→ WORK TASK
With the string "decodes" as the filter, copy each matching line from the records.

(Stored items)
-- ==== Sys2Proof/Laws/PerInstr.lean ====
section
/-! SUPPORT. Statements made per constructor of `Instr`. -/

namespace Sys2Proof.Laws

/-- Family RoundTrip: the word of a well-formed command decodes to it. -/
def RoundTrip.Statement (i : Instr) : Prop := i.wf = true → decodeWord (encodeWord i) = i

theorem RoundTrip.nop : RoundTrip.Statement .nop := fun _ => rfl

theorem RoundTrip.tick : RoundTrip.Statement .tick := fun _ => rfl

theorem RoundTrip.build : RoundTrip.Statement .build := fun _ => rfl

theorem RoundTrip.consume : RoundTrip.Statement .consume := fun _ => rfl

theorem RoundTrip.reserved (word : Byte) : RoundTrip.Statement (.reserved word) :=
  fun h => decodeWord_reserved word (of_decide_eq_true h)

end Sys2Proof.Laws
end

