-- ==== Sys2Proof/Laws/Runs.lean ====
section
/-! SUPPORT. Commands within the host's contract, and what a run of them does to one line. -/

namespace Sys2Proof.Machine

/-- What a command that completes leaves as it is, whichever it is. -/
theorem exec_next_keeps (i : Instr) (s t : State) (h : exec i s = .next t) :
    t.params = s.params ∧ t.marked = s.marked ∧ t.init = s.init ∧ t.pending = s.pending := by
  obtain ⟨-, ⟨rfl, rfl⟩ | ⟨rfl, rfl⟩ | ⟨rfl, rfl⟩ | ⟨rfl, -, rfl⟩⟩ := exec_next_cases i s t h <;>
    exact ⟨rfl, rfl, rfl, rfl⟩

/-- Only TICK changes a line. -/
theorem exec_next_line (i : Instr) (s t : State) (k : Nat) (h : exec i s = .next t) (hi : i ≠ .tick) :
    t.line k = s.line k := by
  obtain ⟨-, ⟨rfl, rfl⟩ | ⟨rfl, rfl⟩ | ⟨rfl, rfl⟩ | ⟨rfl, -, rfl⟩⟩ := exec_next_cases i s t h
  · rfl
  · rfl
  · exact absurd rfl hi
  · rfl

/-- The only word that decodes to TICK. -/
theorem decodeWord_eq_tick (w : Byte) : decodeWord w = .tick ↔ w = 0x01#8 := by
  constructor
  · intro h
    rcases decodeWord_cases w with ⟨_, e⟩ | ⟨e', _⟩ | ⟨_, e⟩ | ⟨_, e⟩ | ⟨_, e⟩
    · rw [h] at e; cases e
    · exact e'
    · rw [h] at e; cases e
    · rw [h] at e; cases e
    · rw [h] at e; cases e
  · rintro rfl; rfl

/-- A word of the opcode map completes after a reset, if BUILD has room for its report. -/
theorem exec_completes (w : Byte) (s : State) (hw : w < 0x04#8) (hi : s.init = true)
    (hc : w = 0x02#8 → 3 ≤ s.port.outCapacity) : ∃ t, exec (decodeWord w) s = .next t := by
  rcases decodeWord_cases w with ⟨_, e⟩ | ⟨_, e⟩ | ⟨h, e⟩ | ⟨_, e⟩ | ⟨h, _⟩
  · exact ⟨_, e ▸ exec_nop s hi⟩
  · exact ⟨_, e ▸ exec_tick s hi⟩
  · exact ⟨_, e ▸ exec_build s hi (hc h)⟩
  · exact ⟨_, e ▸ exec_consume s hi⟩
  · bv_omega

/-- A command within the contract is run by its step and completes. -/
theorem contract_step (s : State) (r : Request) (rest : List Event) (hm : s.marked = false)
    (hi : s.init = true) (hp : s.pending = .drive r :: rest) (hk : r.keepsContract = true) :
    r.rst = false ∧ ∃ t, step s = .next t ∧ exec (decodeWord r.cmd) (s.present r rest) = .next t := by
  simp only [Request.keepsContract, Bool.and_eq_true, Bool.not_eq_true', decide_eq_true_eq,
    Bool.or_eq_true, bne_iff_ne] at hk
  obtain ⟨⟨⟨hr, hw⟩, ho⟩, hc⟩ := hk
  obtain ⟨t, ht⟩ := exec_completes r.cmd (s.present r rest) hw hi (fun h => hc.resolve_left (fun h' => h' h))
  refine ⟨hr, t, ?_, ht⟩
  rw [step_event s _ _ hm hp]
  show runRequest r rest s = .next t
  rw [runRequest_command r rest s hr, refuseOverlap_next]
  exact ⟨ht, ho⟩

theorem tickCount_cons (e : Event) (es : List Event) :
    tickCount (e :: es) = (if e.ticks then 1 else 0) + tickCount es := by
  unfold tickCount
  by_cases h : e.ticks = true
  · simp [h]
    omega
  · simp [h]

/-- One event within the contract, seen on one line of the mask: a TICK takes the line's row, and nothing else
touches it. -/
theorem running_step (s : State) (e : Event) (rest : List Event) (i : Nat) (hm : s.marked = false)
    (hi : s.init = true) (hmask : s.params.buttonMask.getLsbD i = true)
    (hp : s.pending = e :: rest) (hk : e.keepsRunning = true) :
    ∃ t, step s = .next t ∧ t.marked = false ∧ t.init = true ∧ t.pending = rest ∧ t.params = s.params ∧
      t.line i = if e.ticks then lineRow (s.line i) (e.raw s.params.buttonMask i) else s.line i := by
  cases e with
  | powerLoss => cases hk
  | lifecycle e =>
    exact ⟨s.passEvent rest, by rw [step_event s _ _ hm hp]; rfl, hm, hi, rfl, rfl, rfl⟩
  | drive r =>
    obtain ⟨hr, t, hs, hx⟩ := contract_step s r rest hm hi hp hk
    obtain ⟨k1, k2, k3, k4⟩ := exec_next_keeps _ _ _ hx
    refine ⟨t, hs, k2.trans hm, k3.trans hi, k4, k1, ?_⟩
    by_cases hc : decodeWord r.cmd = .tick
    · have ht : (Event.drive r).ticks = true := by
        simp [Event.ticks, Request.ticks, hr, (decodeWord_eq_tick r.cmd).1 hc]
      rw [if_pos ht]
      rw [hc, exec_tick (s.present r rest) hi] at hx
      cases hx
      exact ticked_line _ _ hmask
    · have ht : (Event.drive r).ticks = false := by
        simpa [Event.ticks, Request.ticks, hr] using fun h => hc ((decodeWord_eq_tick r.cmd).2 h)
      rw [ht]
      exact exec_next_line _ (s.present r rest) t i hx hc

/-- A property of a line and the number of TICKs so far that every TICK of the run keeps holds at the run's end, and a
run of events within the contract never stops. -/
theorem run_keeps_line (i : Nat) (P : Nat → Line → Prop) (es : List Event) (s : State) (later : List Event)
    (k : Nat) (hm : s.marked = false) (hi : s.init = true) (hmask : s.params.buttonMask.getLsbD i = true)
    (hp : s.pending = es ++ later) (hk : ∀ e ∈ es, e.keepsRunning = true) (hP : P k (s.line i))
    (hstep : ∀ k l, ∀ e ∈ es, e.ticks = true → P k l → P (k + 1) (lineRow l (e.raw s.params.buttonMask i))) :
    ∃ t, runFor es.length s = .next t ∧ t.marked = false ∧ t.init = true ∧ t.pending = later ∧
      t.params = s.params ∧ P (k + tickCount es) (t.line i) := by
  induction es generalizing s k with
  | nil => exact ⟨s, rfl, hm, hi, hp, rfl, hP⟩
  | cons e es ih =>
    obtain ⟨t, hs, a, b, c, d, hl⟩ := running_step s e (es ++ later) i hm hi hmask hp (hk e (by simp))
    have hP' : P (k + if e.ticks then 1 else 0) (t.line i) := by
      rw [hl]
      by_cases h : e.ticks = true
      · simp only [h, if_true]
        exact hstep k _ e (by simp) h hP
      · simp only [h]
        exact hP
    obtain ⟨u, hu, a', b', c', d', hl'⟩ :=
      ih t (k + if e.ticks then 1 else 0) a b (d ▸ hmask) c (fun e he => hk e (by simp [he])) hP'
        (fun k l e he => by rw [d]; exact hstep k l e (by simp [he]))
    refine ⟨u, by rw [List.length_cons, runFor_succ_next _ _ _ hs, hu], a', b', c', d'.trans d, ?_⟩
    rw [tickCount_cons, ← Nat.add_assoc]
    exact hl'

end Sys2Proof.Machine
end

→ WRITTEN RESPONSE
/-- Family RoundTrip: the word of a well-formed command decodes to it. -/
/-- The only word that decodes to TICK. -/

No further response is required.